> What you need to do
From the entries below, please output exactly the lines starting at the one containing "def intrudeArrival (p" and ending at the one containing "def execIntrude (p", both included.
-------- Data provided --------
-- ==== Sys2Proof/Machine/ExchangeOrders.lean ====
section
/-!
DEFINITION. The orders of the call-control processor: LINE_STATE, LINE_STATE_IDLE_RANGE, INTRUDE, INTRUDE_CANCEL,
SUPERVISE (chapter 3).
-/

namespace Sys2Proof.Machine

/-! ## Call states (R2, R3, R53, R54) -/

/-- Whether the bus on a line is held by MC or RS. -/
def State.automatedBusOn (s : State) (l : LineId) : Option BusId :=
  match (s.line l).onBus with
  | some b => if (s.bus b).holder.any Source.automated then some b else none
  | none => none

/-- A reported call state written and its change offered (R2, R3, R53): BUSY and RINGING release an automated bus,
IDLE runs one scan. -/
def State.reportCall (s : State) (l : LineId) (st : CallState) : State :=
  let t := s.updLine l fun r => { r with callState := st }
  if (s.line l).callState = st then t
  else match st with
    | .idle => t.scan
    | .unknown => t
    | .busy => match s.automatedBusOn l with
      | some b => t.releaseDecision b .lineBusy
      | none => t
    | .ringing => match s.automatedBusOn l with
      | some b => t.releaseDecision b .lineBusy
      | none => t

/-- LINE_STATE (R53). -/
def lineStateOrder (c : OrderCtx) (line st : Nat) (s : State) : State :=
  match lineOf? line, callStateOfCode st with
  | some l, some x => (s.reply c .accepted).reportCall l x
  | none, _ => s.reply c .badParameter
  | some _, none => s.reply c .badParameter

/-- The arrival of a LINE_STATE. -/
def lineStateArrival (p : Port) (tag : Byte) (line st : Nat) (s : State) : State :=
  s.arrival p tag .lineState fun c => lineStateOrder c line st

/-- LINE_STATE: R53, R2, R3. -/
def execLineState (p : Port) (tag : Byte) (line st : Nat) (s : State) : Answer :=
  .next (lineStateArrival p tag line st s).finish

/-- Whether a range order changes a line: inside the range and UNKNOWN (R54). -/
def idleRangeChanges (first last : Nat) (l : LineId) (r : LineRec) : Bool :=
  decide (first ≤ l.val) && decide (l.val ≤ last) && r.callState == .unknown

/-- LINE_STATE_IDLE_RANGE (R54): UNKNOWN lines of the range become IDLE, and one scan follows if any changed. -/
def lineStateIdleRangeOrder (c : OrderCtx) (first last : Nat) (s : State) : State :=
  if 2047 < last ∨ last < first then s.reply c .badParameter
  else
    let t := s.reply c .accepted
    let u := { t with lines := t.lines.mapIdx fun l r =>
      if idleRangeChanges first last l r then { r with callState := .idle } else r }
    if t.lines.indexed.any fun x => idleRangeChanges first last x.1 x.2 then u.scan else u

/-- The arrival of a LINE_STATE_IDLE_RANGE. -/
def lineStateIdleRangeArrival (p : Port) (tag : Byte) (first last : Nat) (s : State) : State :=
  s.arrival p tag .lineStateIdleRange fun c => lineStateIdleRangeOrder c first last

/-- LINE_STATE_IDLE_RANGE: R54. -/
def execLineStateIdleRange (p : Port) (tag : Byte) (first last : Nat) (s : State) : Answer :=
  .next (lineStateIdleRangeArrival p tag first last s).finish

/-! ## Intrusion (R59 to R61, R65) -/

/-- The answer owed on a bus set with the tag it bears (R59, R60). -/
def State.oweGranted (s : State) (b : BusId) (tag : Byte) : State :=
  s.updBus b fun r => { r with owed := some .granted, intrudeTag := some tag }

/-- An INTRUDE for a line on a bus whose release is decided (R59, cases 2 to 4). -/
def intrudeDecided (c : OrderCtx) (b : BusId) (s : State) : State :=
  match (s.bus b).owed with
  | none => (s.reply c .accepted).oweGranted b c.tag
  | some .granted => s.reply c .badState
  | some .withdrawn =>
    ((s.reply c .accepted).pushKept .x (s.bus b).intrudeTag (.intrudeAnswer .withdrawn)).oweGranted b c.tag

/-- An INTRUDE for a line held by a desk, release not decided (R59, R61). -/
def intrudeDesk (c : OrderCtx) (b : BusId) (d : DeskId) (l : LineId) (s : State) : State :=
  match (s.bus b).intrusion with
  | .none =>
    let t := (s.reply c .accepted).updBus b fun r =>
      { r with intrusion := .pending (s.now + seconds s.config.grace), intrudeTag := some c.tag }
    t.pushNotice (.desk d) (.intrusion b (t.lineFor (.desk d) l) s.config.grace (s.classOf l).isProtected)
  | .pending _ => s.reply c .badState
  | .kept =>
    let t := (s.reply c .accepted).pushKept .x (some c.tag) (.intrudeAnswer .denied)
    t.pushNotice (.desk d) (.intrusionDenied b (t.lineFor (.desk d) l))

/-- INTRUDE (R59): the first case that fits. -/
def intrudeOrder (c : OrderCtx) (line : Nat) (s : State) : State :=
  match lineOf? line with
  | none => s.reply c .badParameter
  | some l =>
    match (s.line l).onBus with
    | none => (s.reply c .accepted).pushKept .x (some c.tag) (.intrudeAnswer .granted)
    | some b =>
      if releaseDecided (s.bus b) then intrudeDecided c b s
      else match (s.bus b).holder with
        | some (.desk d) => intrudeDesk c b d l s
        | some .mc => ((s.reply c .accepted).oweGranted b c.tag).releaseDecision b .intruded
        | some .rs => ((s.reply c .accepted).oweGranted b c.tag).releaseDecision b .intruded
        | none => s.reply c .badState

/-- The arrival of an INTRUDE. -/
def intrudeArrival (p : Port) (tag : Byte) (line : Nat) (s : State) : State :=
  s.arrival p tag .intrude fun c => intrudeOrder c line

/-- INTRUDE: R59 to R61. -/
def execIntrude (p : Port) (tag : Byte) (line : Nat) (s : State) : Answer :=
  .next (intrudeArrival p tag line s).finish

/-- A PENDING intrusion withdrawn (R65). -/
def withdrawPending (c : OrderCtx) (b : BusId) (l : LineId) (s : State) : State :=
  let r := s.bus b
  let t := (s.reply c .accepted).updBus b fun x => { x with intrusion := .none, intrudeTag := none }
  let t := t.pushKept .x r.intrudeTag (.intrudeAnswer .withdrawn)
  match r.holder.bind Source.port? with
  | some p => t.pushNotice p (.intrusionWithdrawn b (t.lineFor p l))
  | none => t

/-- INTRUDE_CANCEL (R65). -/
def intrudeCancelOrder (c : OrderCtx) (line : Nat) (s : State) : State :=
  match lineOf? line with
  | none => s.reply c .badParameter
  | some l =>
    match (s.line l).onBus with
    | none => s.reply c .badState
    | some b =>
      match (s.bus b).intrusion, (s.bus b).owed with
      | .pending _, _ => withdrawPending c b l s
      | .none, some .granted => (s.reply c .accepted).updBus b fun r => { r with owed := some .withdrawn }
      | .kept, some .granted => (s.reply c .accepted).updBus b fun r => { r with owed := some .withdrawn }
      | .none, some .withdrawn => s.reply c .badState
      | .kept, some .withdrawn => s.reply c .badState
      | .none, none => s.reply c .badState
      | .kept, none => s.reply c .badState

/-- The arrival of an INTRUDE_CANCEL. -/
def intrudeCancelArrival (p : Port) (tag : Byte) (line : Nat) (s : State) : State :=
  s.arrival p tag .intrudeCancel fun c => intrudeCancelOrder c line

/-- INTRUDE_CANCEL: R65. -/
def execIntrudeCancel (p : Port) (tag : Byte) (line : Nat) (s : State) : Answer :=
  .next (intrudeCancelArrival p tag line s).finish

/-! ## SUPERVISE (R49) -/

/-- SUPERVISE (R49): ACCEPTED; its effect is that of any valid frame (R47), taken before the order is handled. -/
def superviseOrder (c : OrderCtx) (s : State) : State := s.reply c .accepted

/-- The arrival of a SUPERVISE. -/
def superviseArrival (p : Port) (tag : Byte) (s : State) : State :=
  s.arrival p tag .supervise superviseOrder

/-- SUPERVISE: R49, R47. -/
def execSupervise (p : Port) (tag : Byte) (s : State) : Answer := .next (superviseArrival p tag s).finish

end Sys2Proof.Machine
end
--------
> The completed task
def intrudeArrival (p : Port) (tag : Byte) (line : Nat) (s : State) : State :=
  s.arrival p tag .intrude fun c => intrudeOrder c line

/-- INTRUDE: R59 to R61. -/
def execIntrude (p : Port) (tag : Byte) (line : Nat) (s : State) : Answer :=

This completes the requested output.